While this study primarily explored the effects of IU, interpretation bias, and physician trust on treatment adherence to follow-up, other factors, such as personal characteristics and social support, likely also play a significant role. Further investigation into these variables is warranted to provide a more comprehensive understanding of their impact. Another limitation is the exclusive collection of negative interpretation scores, which may have led to data bias and limited the generalizability of the findings. However, considering the strong correlation between negative interpretations and adverse health behaviors, focusing on negative interpretations aligns with the research objectives. Despite these limitations, efforts were made to minimize bias through rigorous research design and analytical methods, ensuring the reliability of the findings. Although analysis of interpretation bias typically includes both positive and negative aspects, this study specifically focused on negative interpretations to explore their distinctive impact on treatment adherence to follow-up. This approach is well-supported by psychological theory and maximizes the study’s effectiveness under the given constraints, providing clearer theoretical validation.
Although this study focused on IU, interpretation bias, and physician trust, the potential role of Langerian mindfulness in enhancing self-compassion and trust in medical professionals should be explored in future research. Langerian mindfulness, which emphasizes awareness of changing situations and flexibility in responses, may serve as an effective intervention to improve both self-compassion and patient trust.17,18 In clinical settings, healthcare providers could integrate Langerian mindfulness into their practice by encouraging patients to engage in mindfulness exercises that foster awareness of thoughts and flexibility in coping with uncertainty.17,18 Mindfulness-based interventions, such as guided meditation or reflective journaling, could help patients develop self-compassion and trust in their healthcare providers.74–77 Future studies could investigate the application of this mindfulness approach in clinical settings, contributing to enhanced treatment adherence and overall patient well-being.
In conclusion, these limitations do not significantly undermine the overall value of the study. The findings offer compelling evidence regarding the impact of IU on treatment adherence to follow-up and establish a solid foundation for future research.
Conclusion
The findings of this research reveal considerable variability in treatment adherence to follow-up among young and middle-aged patients newly diagnosed with pulmonary nodules, based on demographic factors such as gender, geographic location, and age. A significant association was found between patients’ intolerance of uncertainty (IU) and their adherence to treatment, with self-compassion playing a mediating role in this relationship. Moreover, negative interpretation tendencies and trust in physicians were identified as sequential mediators linking patient IU to treatment adherence to follow-up. The analysis further indicated that self-compassion reduces the detrimental effects of IU on interpretation bias. In conclusion, the study sheds light on the underlying mechanisms by which IU impacts treatment adherence to follow-up. By examining the harmful influence of heightened IU on adherence from different angles—self-compassion, interpretation bias, and physician trust—this study provides valuable theoretical and practical insights. These insights are crucial for designing targeted interventions aimed at enhancing patient adherence and improving treatment outcomes.

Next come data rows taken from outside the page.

/-- RING_CONFIGURE of a valid size and a free queue of a present unit, with no work pending, enables the ring with those values.
RING_STOP leaves SIZE 0 and the ring inactive. RING_DOORBELL and COMPLETION_DOORBELL take an index in order. NOP completes
OK with the index moved on. COMPLETION_WRITE puts the entry, with the short timestamp of its completion, at the producer
index of the completion ring and moves that index on; the last one of a stop sets ABORT_DONE. COALESCE_TIMEOUT makes the
ring interrupt pending. DESCRIPTOR_FETCH_DENIED leaves the ring off with FETCH_ERR. TABLE_DOORBELL queues its range;
ENTRY_RELOAD takes one entry off the job in front. (R33, R35, R37, R38, R42, R46) -/
def Obligations.RingCommandsComplete : Prop :=
  (∀ (s : State) (acc : Acc) (n : Fin 64) (v : Word), s.takesWrite acc (R.RNG_CFG n) → s.flag F.RNG_LOCK_LOCK = false →
    s.ringHw n = s.ringDb n → 4 ≤ (F.RNG_CFG_SIZE n).get v → (F.RNG_CFG_SIZE n).get v ≤ 16 →
    validQueue ((F.RNG_CFG_QUEUE n).get v) → s.part.absentQueue ((F.RNG_CFG_QUEUE n).get v) = none →
    ((F.RNG_CFG_QUEUE n).get v ≠ 0 → s.queueTaken n ((F.RNG_CFG_QUEUE n).get v) = false ∧ (F.RNG_CFG_CRING n).get v ≠ n.val ∧
      s.fld (F.RNG_CFG_QUEUE ((F.RNG_CFG_CRING n).get v)) = 0) →
    Gives (exec (.ringConfigure acc n v) s) (fun t =>
      t.fld (F.RNG_CFG_SIZE n) = (F.RNG_CFG_SIZE n).get v ∧ t.fld (F.RNG_CFG_QUEUE n) = (F.RNG_CFG_QUEUE n).get v ∧
      t.fld (F.RNG_CFG_CRING n) = (F.RNG_CFG_CRING n).get v ∧ t.flag (F.RNG_STAT_ACTIVE n) ∧ t.mem = s.mem)) ∧
  (∀ (s : State) (acc : Acc) (n : Fin 64) (v : Word), s.takesWrite acc (R.RNG_CFG n) →
    Gives (exec (.ringStop acc n v) s) (fun t =>
      t.fld (F.RNG_CFG_SIZE n) = 0 ∧ t.flag (F.RNG_STAT_ACTIVE n) = false ∧ t.mem = s.mem)) ∧
  (∀ (s : State) (acc : Acc) (n : Fin 64) (v : Word), s.takesWrite acc (R.RNG_DB n) → s.fld (F.RNG_CFG_QUEUE n) ≠ 0 →
    0 < sdiff32 v.toNat (s.ringDb n) → sdiff32 v.toNat (s.ringHw n) ≤ s.ringSize n →
    Gives (exec (.ringDoorbell acc n v) s) (fun t =>
      t.reg (R.RNG_DB n) = v ∧ (∀ a, a ≠ R.RNG_DB n → t.reg a = s.reg a) ∧ (t.ring n).masters.getLast? = some (v.toNat, acc) ∧ t.mem = s.mem)) ∧
  (∀ (s : State) (acc : Acc) (n : Fin 64) (v : Word), s.takesWrite acc (R.RNG_DB n) → s.fld (F.RNG_CFG_QUEUE n) = 0 →
    0 ≤ sdiff32 v.toNat (s.ringDb n) → 0 ≤ sdiff32 (s.ringHw n) v.toNat →
    Gives (exec (.completionDoorbell acc n v) s) (fun t =>
      t.reg (R.RNG_DB n) = v ∧ (∀ m < 64, t.reg (R.RNG_HW m) = s.reg (R.RNG_HW m)) ∧ t.mem = s.mem)) ∧
  (∀ (s : State) (n : Fin 64) (d : Desc), s.nextDesc n = some d → d.op = 0 →
    Gives (exec (.nop n) s) (fun t => t.ringHw n = next32 (s.ringHw n) ∧ t.mem = s.mem ∧
      ∃ e, (t.ring n).inflight.getLast? = some e ∧ e.desc = d ∧ e.res = some (stOK, 0) ∧ e.stamp = s.short)) ∧
  (∀ (s : State) (n : Fin 64) (e : Inflight) (rest : List Inflight) (st res : Nat),
    (s.ring n).inflight = e :: rest → e.res = some (st, res) → e.cring < 64 → s.ringAccepts e.cring → e.cring ≠ n.val →
    Gives (exec (.completionWrite n) s) (fun t =>
      t.ringHw e.cring = next32 (s.ringHw e.cring) ∧ (t.ring n).inflight = rest ∧ (e.last → t.flag (F.RNG_STAT_ABORT_DONE n)) ∧
      ((s.firstDenied (engine 17) .write (s.ringBase e.cring + 16 * (s.ringHw e.cring % s.ringSize e.cring)) 16).isNone →
        t.mem = (s.setBytes (s.ringBase e.cring + 16 * (s.ringHw e.cring % s.ringSize e.cring))
          (completionBytes e.desc st n (s.phase e.cring) res e.stamp)).mem))) ∧
  (∀ (s : State) (n : Fin 64) (t0 : Nat), (s.ring n).irqSince = some t0 → s.fld (F.RNG_COAL_TIME n) ≠ 0 →
    t0 + 1000 * s.fld (F.RNG_COAL_TIME n) ≤ s.now →
    Gives (exec (.coalesceTimeout n) s) (fun t => t.isPending n ∧ (t.ring n).irqCount = 0 ∧ t.mem = s.mem)) ∧
  (∀ (s : State) (n : Fin 64) (b : Nat), s.ringReady n → s.fetchDenied n = some b →
    Gives (exec (.descriptorFetchDenied n) s) (fun t =>
      t.fld (F.RNG_CFG_SIZE n) = 0 ∧ t.flag (F.RNG_STAT_FETCH_ERR n) ∧ t.ringHw n = s.ringDb n ∧ t.mem = s.mem)) ∧
  (∀ (s : State) (acc : Acc) (v : Word), s.takesWrite acc R.RNG_TDB → s.mirrorOnly = false → F.RNG_TDB_TABLE.get v ≠ 7 →
    F.RNG_TDB_COUNT.get v ≠ 0 → (s.tableJobs.tail.filter (fun j => !j.full)).length < 16 →
    F.RNG_TDB_FIRST.get v + F.RNG_TDB_COUNT.get v ≤ (tableSize (F.RNG_TDB_TABLE.get v)).1 →
    Gives (exec (.tableDoorbell acc v) s) (fun t => t.mem = s.mem ∧
      t.tableJobs = s.tableJobs ++ [⟨F.RNG_TDB_TABLE.get v, F.RNG_TDB_FIRST.get v, F.RNG_TDB_COUNT.get v, false⟩])) ∧
  (∀ (s : State) (j : TableJob) (rest : List TableJob), s.tableJobs = j :: rest →
    Gives (exec .entryReload s) (fun t =>
      t.tableJobs = if j.count ≤ 1 then rest else { j with first := j.first + 1, count := j.count - 1 } :: rest))

/-- For a permitted doorbell write of a ring, with d the signed 32-bit difference of the new and the previous value. Work ring:
d = 0 changes nothing; d above 0 with the new value at most the ring size past RNG_HWn makes the entries available: RNG_DBn
takes it; any other value leaves the previous one and sets DB_ERR. Completion ring: an index is taken when both differences
are 0 or more, else it is ignored with DB_ERR. The ring records, indices RNG_HW and memory stay (a taken work doorbell notes
its master). (R35) -/
def Obligations.DoorbellTakesIndicesInOrder : Prop :=
  ∀ (s : State) (acc : Acc) (n : Fin 64) (v : Word), s.takesWrite acc (R.RNG_DB n) →
    (s.fld (F.RNG_CFG_QUEUE n) ≠ 0 →
      (sdiff32 v.toNat (s.ringDb n) = 0 → exec (.ringDoorbell acc n v) s = .next s) ∧
      (0 < sdiff32 v.toNat (s.ringDb n) → sdiff32 v.toNat (s.ringHw n) ≤ s.ringSize n →
        Gives (exec (.ringDoorbell acc n v) s) (fun t => t.ringDb n = v.toNat ∧ t.ringHw n = s.ringHw n ∧
          (t.ring n).inflight = (s.ring n).inflight ∧ t.mem = s.mem)) ∧
      (sdiff32 v.toNat (s.ringDb n) < 0 ∨ (sdiff32 v.toNat (s.ringDb n) ≠ 0 ∧ (s.ringSize n : Int) < sdiff32 v.toNat (s.ringHw n)) →
        Gives (exec (.ringDoorbell acc n v) s) (fun t => t.ringDb n = s.ringDb n ∧ t.ringHw n = s.ringHw n ∧
          t.flag (F.RNG_STAT_DB_ERR n) ∧ t.rings = s.rings ∧ t.mem = s.mem))) ∧
    (s.fld (F.RNG_CFG_QUEUE n) = 0 →
      (0 ≤ sdiff32 v.toNat (s.ringDb n) → 0 ≤ sdiff32 (s.ringHw n) v.toNat →
        Gives (exec (.completionDoorbell acc n v) s) (fun t => t.ringDb n = v.toNat ∧ t.ringHw n = s.ringHw n ∧ t.rings = s.rings ∧ t.mem = s.mem)) ∧
      (sdiff32 v.toNat (s.ringDb n) < 0 ∨ (sdiff32 v.toNat (s.ringDb n) ≠ 0 ∧ sdiff32 (s.ringHw n) v.toNat < 0) →
        Gives (exec (.completionDoorbell acc n v) s) (fun t => t.ringDb n = s.ringDb n ∧ t.ringHw n = s.ringHw n ∧
          t.flag (F.RNG_STAT_DB_ERR n) ∧ t.rings = s.rings ∧ t.mem = s.mem)))

/-- COMPLETION_WRITE of ring n, whose oldest completion goes to completion ring c: every entry of c from the consumer index up
to the producer index, as many as the ring holds, reads after it as before. Where c is full (its producer index is its size
ahead of the consumer index) the command changes nothing: the completion stays held. (R37) -/
def Obligations.CompletionNeverOverwritten : Prop :=
  ∀ (s : State) (n : Fin 64) (e : Inflight), (s.ring n).inflight.head? = some e →
    Gives (exec (.completionWrite n) s) (fun t =>
      ∀ j < min ((s.ringHw e.cring + (2 ^ 32 - s.ringDb e.cring)) % 2 ^ 32) (s.ringSize e.cring),
        t.bytes (s.ringBase e.cring + 16 * ((s.ringDb e.cring + j) % s.ringSize e.cring)) 16 =
          s.bytes (s.ringBase e.cring + 16 * ((s.ringDb e.cring + j) % s.ringSize e.cring)) 16) ∧
    ((s.ringHw e.cring + (2 ^ 32 - s.ringDb e.cring)) % 2 ^ 32 = s.ringSize e.cring → exec (.completionWrite n) s = .next s)

/-- At an arbitration with no lock running and some request waiting or arriving, the grant goes to a request of the highest rank
among them, and among the masters of that rank to the one nearest after the last master granted; HOLDER shows it. (R50) -/
def Obligations.ArbitrationGrantsTheHighestRank : Prop :=
  ∀ (s : State) (t : Fin 17) (c : BitVec 16) (l : List (Fin 48 × Fin 65 × BitVec 16)), (s.arb t).lockLeft = 0 →
    (s.arb t).waiting.map (·.master) ++ l.map (fun p => p.1.val) ≠ [] →
    (∀ x ∈ (s.arb t).waiting, x.master < 48) →
    Gives (exec (.reinArbitrate t c l) s) (fun u => ∃ m, (u.arb t).holder = some m ∧ u.fld (F.REIN_TSTAT_HOLDER t) = m ∧ (u.arb t).last = m ∧
      m ∈ (s.arb t).waiting.map (·.master) ++ l.map (fun p => p.1.val) ∧
      ∀ k ∈ (s.arb t).waiting.map (·.master) ++ l.map (fun p => p.1.val),
        s.rank k < 16 ∧ s.rank k ≤ s.rank m ∧ (s.rank k = s.rank m → robin (s.arb t).last m ≤ robin (s.arb t).last k))

/-- REIN_ARBITRATE inside a lock keeps the holder and LOCKED, through the last burst, and takes one burst off the lock.
REIN_LOCK_TIMEOUT after 1,024 cycles ends the lock, sets LOCK_TIMEOUT. REIN_STARVATION sets the starvation bit and the
target interrupt of a request whose counter exceeds its limit. REIN_RANK_WRITE leaves the rank and limit written, and no
arbiter changed. (R50, R52, R53, R54, R60) -/
def Obligations.ReinCommandsComplete : Prop :=
  (∀ (s : State) (t : Fin 17) (c : BitVec 16) (l : List (Fin 48 × Fin 65 × BitVec 16)), 0 < (s.arb t).lockLeft →
    Gives (exec (.reinArbitrate t c l) s) (fun u =>
      (u.arb t).holder = (s.arb t).holder ∧ (u.arb t).locked = (s.arb t).locked ∧ (u.arb t).lockLeft = (s.arb t).lockLeft - 1 ∧ u.mem = s.mem)) ∧
  (∀ (s : State) (t : Fin 17) (idle : BitVec 16), 0 < (s.arb t).lockLeft → 1024 ≤ idle.toNat →
    Gives (exec (.reinLockTimeout t idle) s) (fun u =>
      u.flag (F.REIN_TSTAT_LOCK_TIMEOUT t) ∧ u.flag (F.REIN_TSTAT_LOCKED t) = false ∧ (u.arb t).lockLeft = 0 ∧ u.mem = s.mem)) ∧
  (∀ (s : State) (t : Fin 17) (c : BitVec 16) (l : List (Fin 48 × Fin 65 × BitVec 16)) (x : ReinWait), x ∈ (s.arb t).waiting → x.starved = false → x.master < 32 →
    s.reinLimit x.master ≠ 0 → s.reinLimit x.master < min (x.wait + c.toNat) 65535 →
    Gives (exec (.reinStarvation t (c, l)) s) (fun u =>
      (u.reg (R.REIN_STARV_LO t)).getLsbD x.master ∧ u.isPending (154 + t) ∧ u.mem = s.mem)) ∧
  (∀ (s : State) (acc : Acc) (m : Fin 39) (v : Word), s.takesWrite acc (R.REIN_RANK m) →
    Gives (exec (.reinRankWrite acc m v) s) (fun u =>
      u.fld (F.REIN_RANK_RANK m) = (F.REIN_RANK_RANK m).get v ∧ u.fld (F.REIN_RANK_LIMIT m) = (F.REIN_RANK_LIMIT m).get v ∧
      u.rein = s.rein ∧ u.mem = s.mem))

To strengthen the validity and generalizability of the findings, future research should prioritize longitudinal studies to confirm the causal pathways identified in this study. These studies would provide more robust evidence on the long-term effects of IU, self-compassion, and trust on treatment adherence. Furthermore, the findings may have practical implications for both clinical practice and policy development. Clinicians could consider incorporating self-compassion-based interventions into treatment plans, especially for patients with high IU, to improve adherence to treatment. Policymakers should also recognize the influence of intolerance of uncertainty (IU) on patient adherence to treatment and follow-up care, as it can impact overall health outcomes. Understanding IU’s role can inform the development of policies and resources that provide targeted support, particularly through Langerian mindfulness-based and self-compassion strategies. When combined with efforts to build trust in healthcare providers, these approaches could improve patient engagement and adherence to follow-up care. This study offers insights into how the negative effects of IU on treatment adherence can be mitigated.
Data Sharing Statement
The datasets generated and/or analyzed during this study are available from the corresponding author upon reasonable request.

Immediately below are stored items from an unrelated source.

-- ==== Sys2Proof/Tests/Slice0.lean ====
section
/-! SUPPORT. Tests: the checks of WellFormed, values the manual works out, and for every clause of every statement of
Certificates/Slice0/Obligations.lean a state and operands that meet its hypotheses together. -/

namespace Sys2Proof.Tests

set_option linter.unusedVariables false
set_option maxRecDepth 100000
set_option Elab.async false

open Sys2Proof Sys2Proof.Machine

/-! ### Small states -/

/-- The state that the small states start from. -/
abbrev z : State := State.reset
/-- APP core 8 of the access tables, privileged and secure. -/
def A8 : Acc := ⟨8, true, true⟩
/-- Set fields of registers. -/
def W (s : State) (l : List (Fld × Nat)) : State := l.foldl (fun s p => s.setFld p.1 p.2) s
/-- A descriptor's bytes. -/
def descB (op len addr a0 a1 a2 a3 : Nat) : List Byte :=
  leBytes 4 op ++ leBytes 4 len ++ leBytes 8 addr ++ leBytes 4 a0 ++ leBytes 4 a1 ++ leBytes 4 a2 ++ leBytes 4 a3
/-- Ring 2 on a queue with one descriptor at 0x20000000, completions to ring 1 at 0x20001000. -/
def ringQ (s : State) (q op len addr a0 a1 a2 a3 : Nat) : State :=
  let s := W s [(F.RNG_CFG_SIZE 1, 4), (F.RNG_CFG_QUEUE 1, 0), (F.RNG_BASE_LO_ADDR 1, 0x20001000 / 64), (F.RNG_BASE_HI_ADDR 1, 0),
    (F.RNG_HW_IDX 1, 0), (F.RNG_DB_IDX 1, 0),
    (F.RNG_CFG_SIZE 2, 4), (F.RNG_CFG_QUEUE 2, q), (F.RNG_CFG_CRING 2, 1), (F.RNG_BASE_LO_ADDR 2, 0x20000000 / 64), (F.RNG_BASE_HI_ADDR 2, 0),
    (F.RNG_HW_IDX 2, 0), (F.RNG_DB_IDX 2, 1)]
  let s := s.setRing 2 { Ring.init with queue := q, cring := 1, masters := [(1, A8)] }
  s.setBytes 0x20000000 (descB op len addr a0 a1 a2 a3)
/-- The descriptor ring 2 starts next. -/
def nd (s : State) : Desc := (s.nextDesc 2).getD ⟨0, 0, false, false, 0, 0, 0, 0, 0, 0, 0⟩
/-- n bytes, those of a list given, the others 0. -/
def bts (n : Nat) (l : List (Nat × Nat)) : List Byte := (List.range n).map (fun i => BitVec.ofNat 8 ((l.find? (fun p => p.1 = i)).map (·.2) |>.getD 0))
/-- One endpoint. -/
def withEp (s : State) (e : Nat) (x : Ep) : State := { s with ept := { s.ept with eps := [(e, { x with used := true })] } }
/-- A coverage field loaded: layer 0 an APPLIED layer of one tile, directory at 0x20004000. -/
def fieldD : List Byte := bts 128 [(0, 1), (126, 1), (16, 1), (17, 1), (18, 1), (20, 1), (24, 0x40), (26, 0x20)]
def fieldS (s : State) : State := { W s [(F.COV_CTL_EN, 1), (F.COV_FSTAT_LOADED, 1), (F.COV_CBASE_ADDR, 0x21)] with cov := { Cov.init with desc := fieldD } }
/-- A valid SOL entry: hold 100, maximum 500, OPENCHK, REG_TOL 5, REG_T 5. -/
def solE : List Byte := bts 64 [(0, 1), (2, 8), (4, 100), (6, 244), (7, 1), (10, 5), (12, 5)]
/-- A valid LSW entry: OLMODE 1, OLOFF, limit 100, inrush 200 for 10 ms, two retries. -/
def lswE : List Byte := bts 32 [(0, 1), (2, 0x50), (3, 2), (4, 0x10), (5, 0x27), (8, 100), (10, 200), (12, 100), (14, 50), (16, 20)]
/-- Valid DIO entries: an input with IRQR and IRQF, an output with HLEN and OLCHK. -/
def dinE : List Byte := bts 16 [(0, 1), (2, 0xC2), (4, 100)]
def doutE : List Byte := bts 16 [(0, 1), (2, 0x31), (8, 5)]
/-- A valid AFE entry: CURRENT, DEC 1,024. -/
def ainE : List Byte := bts 32 [(0, 1), (2, 2), (5, 4)]
/-- A valid PLS entry of a mode: both edges, THR 5.0 V, OPENCHK. -/
def plsE (mode : Nat) : List Byte := bts 32 [(0, 1), (2, mode + 12 + 64), (4, 0xF4), (5, 1), (6, 10), (8, 5), (10, 100), (12, 50), (14, 10), (16, 200), (18, 50)]

/-! ### WellFormed: a term that each check refuses -/

theorem test_wf_nav_words : (Instr.navRecord 0 0 []).wf = false ∧ (Instr.navRecord 0 0 (List.replicate 41 0)).wf = false ∧
    (Instr.navRecord 0 0 (List.replicate 40 0)).wf = true := by decide
theorem test_wf_one_request_a_master : (Instr.reinArbitrate 1 0 [(2, 0, 0), (2, 1, 1)]).wf = false ∧ (Instr.reinArbitrate 1 0 [(2, 0, 0), (3, 0, 0)]).wf = true := by
  decide
theorem test_wf_one_measurement_a_coil : (Instr.bandEval 0 [(1, 0), (1, 5)] [] []).wf = false ∧ (Instr.bandEval 0 [] [(31, 0), (31, 1)] []).wf = false ∧
    (Instr.bandEval 0 [] [] [(0, 9), (0, 9)]).wf = false := by decide
theorem test_wf_one_measurement_a_channel : (Instr.clusterThermSample 0 0 [(7, 0), (7, 1)] []).wf = false ∧
    (Instr.clusterThermSample 0 0 [] [(3, 0), (3, 1)]).wf = false := by decide
theorem test_wf_can_data : (Instr.canFrameRx 0 0 true false false 15 (List.replicate 65 0) 0 0 false []).wf = false ∧
    (Instr.canFrameRx 0 0 false true false 8 [1] 0 0 false []).wf = false := by decide
theorem test_wf_ethernet_frame : (Instr.ethFrameRx 0 (List.replicate 13 0) 0 []).wf = false := by decide
theorem test_wf_one_position_an_axis : (Instr.tdmTakeover [(1, 0), (1, 0)]).wf = false ∧ (Instr.mirrorStart [(1, 0), (1, 0)]).wf = false := by decide
theorem test_wf_block_frame : (Instr.blockFrame 0 []).wf = false := by decide

/-- The one meaning that stops, and only on an ill-formed command (R322). -/
theorem test_nav_record_stops : exec (.navRecord 0 0 []) State.reset = .fault (.illFormed "NAV_RECORD") := rfl

/-! ### Worked values of the manual -/

/-- The check value of CRC-32 (IEEE 802.3) over "123456789" (R486). -/
theorem test_crc32 : crc32 [0x31, 0x32, 0x33, 0x34, 0x35, 0x36, 0x37, 0x38, 0x39] = 0xCBF43926 := by decide +kernel

/-- The entry of EP0000, word by word (Table 4-9). -/
def ep0000 : List Byte := ([0x03010001, 0x00010000, 0x00FFFA56, 0x000045D3, 0x000000FA, 0x0000EA60, 0x00009C40, 0x010A0F89, 0x00028000, 0x271007D0,
  0, 0x00C80032, 0, 0, 0, 0x00010000] : List Nat).flatMap (leBytes 4)

theorem test_entry_place : eKind ep0000 = 1 ∧ eTrans ep0000 = 3 ∧ eNode ep0000 = 1 ∧ eIndex ep0000 = 0 ∧ eX ep0000 = -1450 ∧ eY ep0000 = 17875 ∧
    eWidth ep0000 = 250 ∧ eTon ep0000 = 60000 ∧ eToff ep0000 = 40000 := by decide +kernel
theorem test_entry_rules : ePlayer ep0000 = 1 ∧ ePlEn ep0000 ∧ eCovl ep0000 = 0 ∧ eClEn ep0000 ∧ eCurve ep0000 ∧ eStillOff ep0000 ∧ eRevOff ep0000 ∧
    eLostSafe ep0000 ∧ eAutoRet ep0000 = false ∧ eOvl ep0000 = 10 ∧ eHead ep0000 = 1 ∧ eRateK ep0000 = 0x28000 ∧ eRateMin ep0000 = 2000 ∧
    eRateMax ep0000 = 10000 ∧ eLead ep0000 = 50 ∧ eCtol ep0000 = 200 := by decide +kernel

Ethics Approval and Informed Consent
All participants and their legal guardians provided informed consent. The study was conducted in accordance with the ethical standards set forth by the WMA Declaration of Helsinki and received approval from the Ethics Committee of Henan Provincial People’s Hospital under approval number 2022-93.
Acknowledgments
We would like to thank all those who contributed to this study.
Funding
This research was funded by the Henan Medical Science and Technology Research and Development Plan (Joint Construction) Project in 2021 as part of the project “Clinical value of goal oriented early activity rehabilitation in preventing ICU acquired weakness in patients with severe pneumonia”, awarded to Yuexia Wang (Grant No: LHGJ20210008).
Disclosure
The authors declare that there are no conflicts of interest.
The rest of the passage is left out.